The image becomes larger due to increase in focal length. The f/5 (again I’m talking about using a sensor at prime focus) will “stretch” the light out by making it bigger (increased magnification). If the focal ratio is the same, the brightness is the same (photons per unit area), the increase in in focal length will make it bigger. An example, my f/2.8 camera lens will require a heck of a lot less exposure than my f/10 C8, even though the C8 is bigger. In visual use, you are using an eyepiece to make an image of the image at the focal point. If you have the same magnification, the bigger scope will be brighter due to more light being collected and distributed over that image (that is the same size).

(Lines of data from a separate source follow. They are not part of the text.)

@[simp] theorem State.localPoke_mem (s : State) (g o : Nat) (l : List Byte) : (s.localPoke g o l).mem = s.mem := by
  simp only [State.localPoke, State.dropLatches]; split <;> rfl
@[simp] theorem State.localPoke_warps (s : State) (g o : Nat) (l : List Byte) : (s.localPoke g o l).warps = s.warps := by
  simp only [State.localPoke, State.dropLatches]; split <;> rfl
@[simp] theorem State.localPoke_gangs (s : State) (g o : Nat) (l : List Byte) : (s.localPoke g o l).gangs = s.gangs := by
  simp only [State.localPoke, State.dropLatches]; split <;> rfl
@[simp] theorem State.localPoke_launches (s : State) (g o : Nat) (l : List Byte) : (s.localPoke g o l).launches = s.launches := by
  simp only [State.localPoke, State.dropLatches]; split <;> rfl
@[simp] theorem State.localPoke_queues (s : State) (g o : Nat) (l : List Byte) : (s.localPoke g o l).queues = s.queues := by
  simp only [State.localPoke, State.dropLatches]; split <;> rfl
@[simp] theorem State.localPoke_ctxs (s : State) (g o : Nat) (l : List Byte) : (s.localPoke g o l).ctxs = s.ctxs := by
  simp only [State.localPoke, State.dropLatches]; split <;> rfl
@[simp] theorem State.localPoke_clusters (s : State) (g o : Nat) (l : List Byte) : (s.localPoke g o l).clusters = s.clusters := by
  simp only [State.localPoke, State.dropLatches]; split <;> rfl
@[simp] theorem State.localPoke_dies (s : State) (g o : Nat) (l : List Byte) : (s.localPoke g o l).dies = s.dies := by
  simp only [State.localPoke, State.dropLatches]; split <;> rfl
@[simp] theorem State.localPoke_cway (s : State) (g o : Nat) (l : List Byte) : (s.localPoke g o l).cway = s.cway := by
  simp only [State.localPoke, State.dropLatches]; split <;> rfl
@[simp] theorem State.localPoke_l3 (s : State) (g o : Nat) (l : List Byte) : (s.localPoke g o l).l3 = s.l3 := by
  simp only [State.localPoke, State.dropLatches]; split <;> rfl
@[simp] theorem State.localPoke_withdrawals (s : State) (g o : Nat) (l : List Byte) : (s.localPoke g o l).withdrawals = s.withdrawals := by
  simp only [State.localPoke, State.dropLatches]; split <;> rfl
@[simp] theorem State.localPoke_straits (s : State) (g o : Nat) (l : List Byte) : (s.localPoke g o l).straits = s.straits := by
  simp only [State.localPoke, State.dropLatches]; split <;> rfl
@[simp] theorem State.localPoke_power (s : State) (g o : Nat) (l : List Byte) : (s.localPoke g o l).power = s.power := by
  simp only [State.localPoke, State.dropLatches]; split <;> rfl
@[simp] theorem State.localPoke_host (s : State) (g o : Nat) (l : List Byte) : (s.localPoke g o l).host = s.host := by
  simp only [State.localPoke, State.dropLatches]; split <;> rfl
@[simp] theorem State.localPoke_cur (s : State) (g o : Nat) (l : List Byte) : (s.localPoke g o l).cur = s.cur := by
  simp only [State.localPoke, State.dropLatches]; split <;> rfl
@[simp] theorem State.localPoke_second (s : State) (g o : Nat) (l : List Byte) : (s.localPoke g o l).second = s.second := by
  simp only [State.localPoke, State.dropLatches]; split <;> rfl
@[simp] theorem State.localPoke_agenda (s : State) (g o : Nat) (l : List Byte) : (s.localPoke g o l).agenda = s.agenda := by
  simp only [State.localPoke, State.dropLatches]; split <;> rfl
@[simp] theorem State.localPoke_issues (s : State) (g o : Nat) (l : List Byte) : (s.localPoke g o l).issues = s.issues := by
  simp only [State.localPoke, State.dropLatches]; split <;> rfl
@[simp] theorem State.localPoke_tick (s : State) (g o : Nat) (l : List Byte) : (s.localPoke g o l).tick = s.tick := by
  simp only [State.localPoke, State.dropLatches]; split <;> rfl
@[simp] theorem State.localPoke_now (s : State) (g o : Nat) (l : List Byte) : (s.localPoke g o l).now = s.now := by
  simp only [State.localPoke, State.dropLatches]; split <;> rfl
@[simp] theorem State.localPoke_nextId (s : State) (g o : Nat) (l : List Byte) : (s.localPoke g o l).nextId = s.nextId := by
  simp only [State.localPoke, State.dropLatches]; split <;> rfl

@[simp] theorem State.freeNat_mem (s : State) : s.freeNat.2.mem = s.mem := rfl
@[simp] theorem State.freeNat_lmem (s : State) : s.freeNat.2.lmem = s.lmem := rfl
@[simp] theorem State.freeNat_warps (s : State) : s.freeNat.2.warps = s.warps := rfl
@[simp] theorem State.freeNat_gangs (s : State) : s.freeNat.2.gangs = s.gangs := rfl
@[simp] theorem State.freeNat_launches (s : State) : s.freeNat.2.launches = s.launches := rfl
@[simp] theorem State.freeNat_queues (s : State) : s.freeNat.2.queues = s.queues := rfl
@[simp] theorem State.freeNat_ctxs (s : State) : s.freeNat.2.ctxs = s.ctxs := rfl
@[simp] theorem State.freeNat_cores (s : State) : s.freeNat.2.cores = s.cores := rfl
@[simp] theorem State.freeNat_clusters (s : State) : s.freeNat.2.clusters = s.clusters := rfl
@[simp] theorem State.freeNat_dies (s : State) : s.freeNat.2.dies = s.dies := rfl
@[simp] theorem State.freeNat_cway (s : State) : s.freeNat.2.cway = s.cway := rfl
@[simp] theorem State.freeNat_l3 (s : State) : s.freeNat.2.l3 = s.l3 := rfl
@[simp] theorem State.freeNat_withdrawals (s : State) : s.freeNat.2.withdrawals = s.withdrawals := rfl
@[simp] theorem State.freeNat_straits (s : State) : s.freeNat.2.straits = s.straits := rfl
@[simp] theorem State.freeNat_power (s : State) : s.freeNat.2.power = s.power := rfl
@[simp] theorem State.freeNat_host (s : State) : s.freeNat.2.host = s.host := rfl
@[simp] theorem State.freeNat_cur (s : State) : s.freeNat.2.cur = s.cur := rfl
@[simp] theorem State.freeNat_second (s : State) : s.freeNat.2.second = s.second := rfl
@[simp] theorem State.freeNat_agenda (s : State) : s.freeNat.2.agenda = s.agenda := rfl
@[simp] theorem State.freeNat_issues (s : State) : s.freeNat.2.issues = s.issues := rfl
@[simp] theorem State.freeNat_now (s : State) : s.freeNat.2.now = s.now := rfl
@[simp] theorem State.freeNat_nextId (s : State) : s.freeNat.2.nextId = s.nextId := rfl
@[simp] theorem State.freeNat_tick (s : State) : s.freeNat.2.tick = s.tick + 1 := rfl
@[simp] theorem State.fresh_mem (s : State) : s.fresh.2.mem = s.mem := rfl
@[simp] theorem State.fresh_lmem (s : State) : s.fresh.2.lmem = s.lmem := rfl
@[simp] theorem State.fresh_warps (s : State) : s.fresh.2.warps = s.warps := rfl
@[simp] theorem State.fresh_gangs (s : State) : s.fresh.2.gangs = s.gangs := rfl
@[simp] theorem State.fresh_launches (s : State) : s.fresh.2.launches = s.launches := rfl
@[simp] theorem State.fresh_queues (s : State) : s.fresh.2.queues = s.queues := rfl
@[simp] theorem State.fresh_ctxs (s : State) : s.fresh.2.ctxs = s.ctxs := rfl
@[simp] theorem State.fresh_cores (s : State) : s.fresh.2.cores = s.cores := rfl
@[simp] theorem State.fresh_clusters (s : State) : s.fresh.2.clusters = s.clusters := rfl
@[simp] theorem State.fresh_dies (s : State) : s.fresh.2.dies = s.dies := rfl
@[simp] theorem State.fresh_cway (s : State) : s.fresh.2.cway = s.cway := rfl
@[simp] theorem State.fresh_l3 (s : State) : s.fresh.2.l3 = s.l3 := rfl
@[simp] theorem State.fresh_withdrawals (s : State) : s.fresh.2.withdrawals = s.withdrawals := rfl
@[simp] theorem State.fresh_straits (s : State) : s.fresh.2.straits = s.straits := rfl
@[simp] theorem State.fresh_power (s : State) : s.fresh.2.power = s.power := rfl
@[simp] theorem State.fresh_host (s : State) : s.fresh.2.host = s.host := rfl
@[simp] theorem State.fresh_cur (s : State) : s.fresh.2.cur = s.cur := rfl
@[simp] theorem State.fresh_second (s : State) : s.fresh.2.second = s.second := rfl
@[simp] theorem State.fresh_agenda (s : State) : s.fresh.2.agenda = s.agenda := rfl
@[simp] theorem State.fresh_issues (s : State) : s.fresh.2.issues = s.issues := rfl
@[simp] theorem State.fresh_tick (s : State) : s.fresh.2.tick = s.tick := rfl
@[simp] theorem State.fresh_now (s : State) : s.fresh.2.now = s.now := rfl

Here is an extreme case, get that 100mm refractor and 150mm reflector, point it at the Orion Nebula, on the 100mm refractor, put the lowest power eyepiece you can (say 15x) and on the reflector, put a very high power eyepiece (say 400x), you will notice that the smaller image will be brighter. Now place them at the same magnification (say 50x), in this case the 150mm reflector will be brighter as the image scale is the same and the 150mm collects more light. Point of the matter, the image scale (without an eyepiece) and your camera is a function of focal length. If you keep the focal length the same (hence image scale), the larger aperture will be brighter, the focal ratio is a handy way of quantifying this. In your case the 150mm would be brighter since it’s image scale is similar. Think about how much light you are collecting and how you are spatially distributing that light.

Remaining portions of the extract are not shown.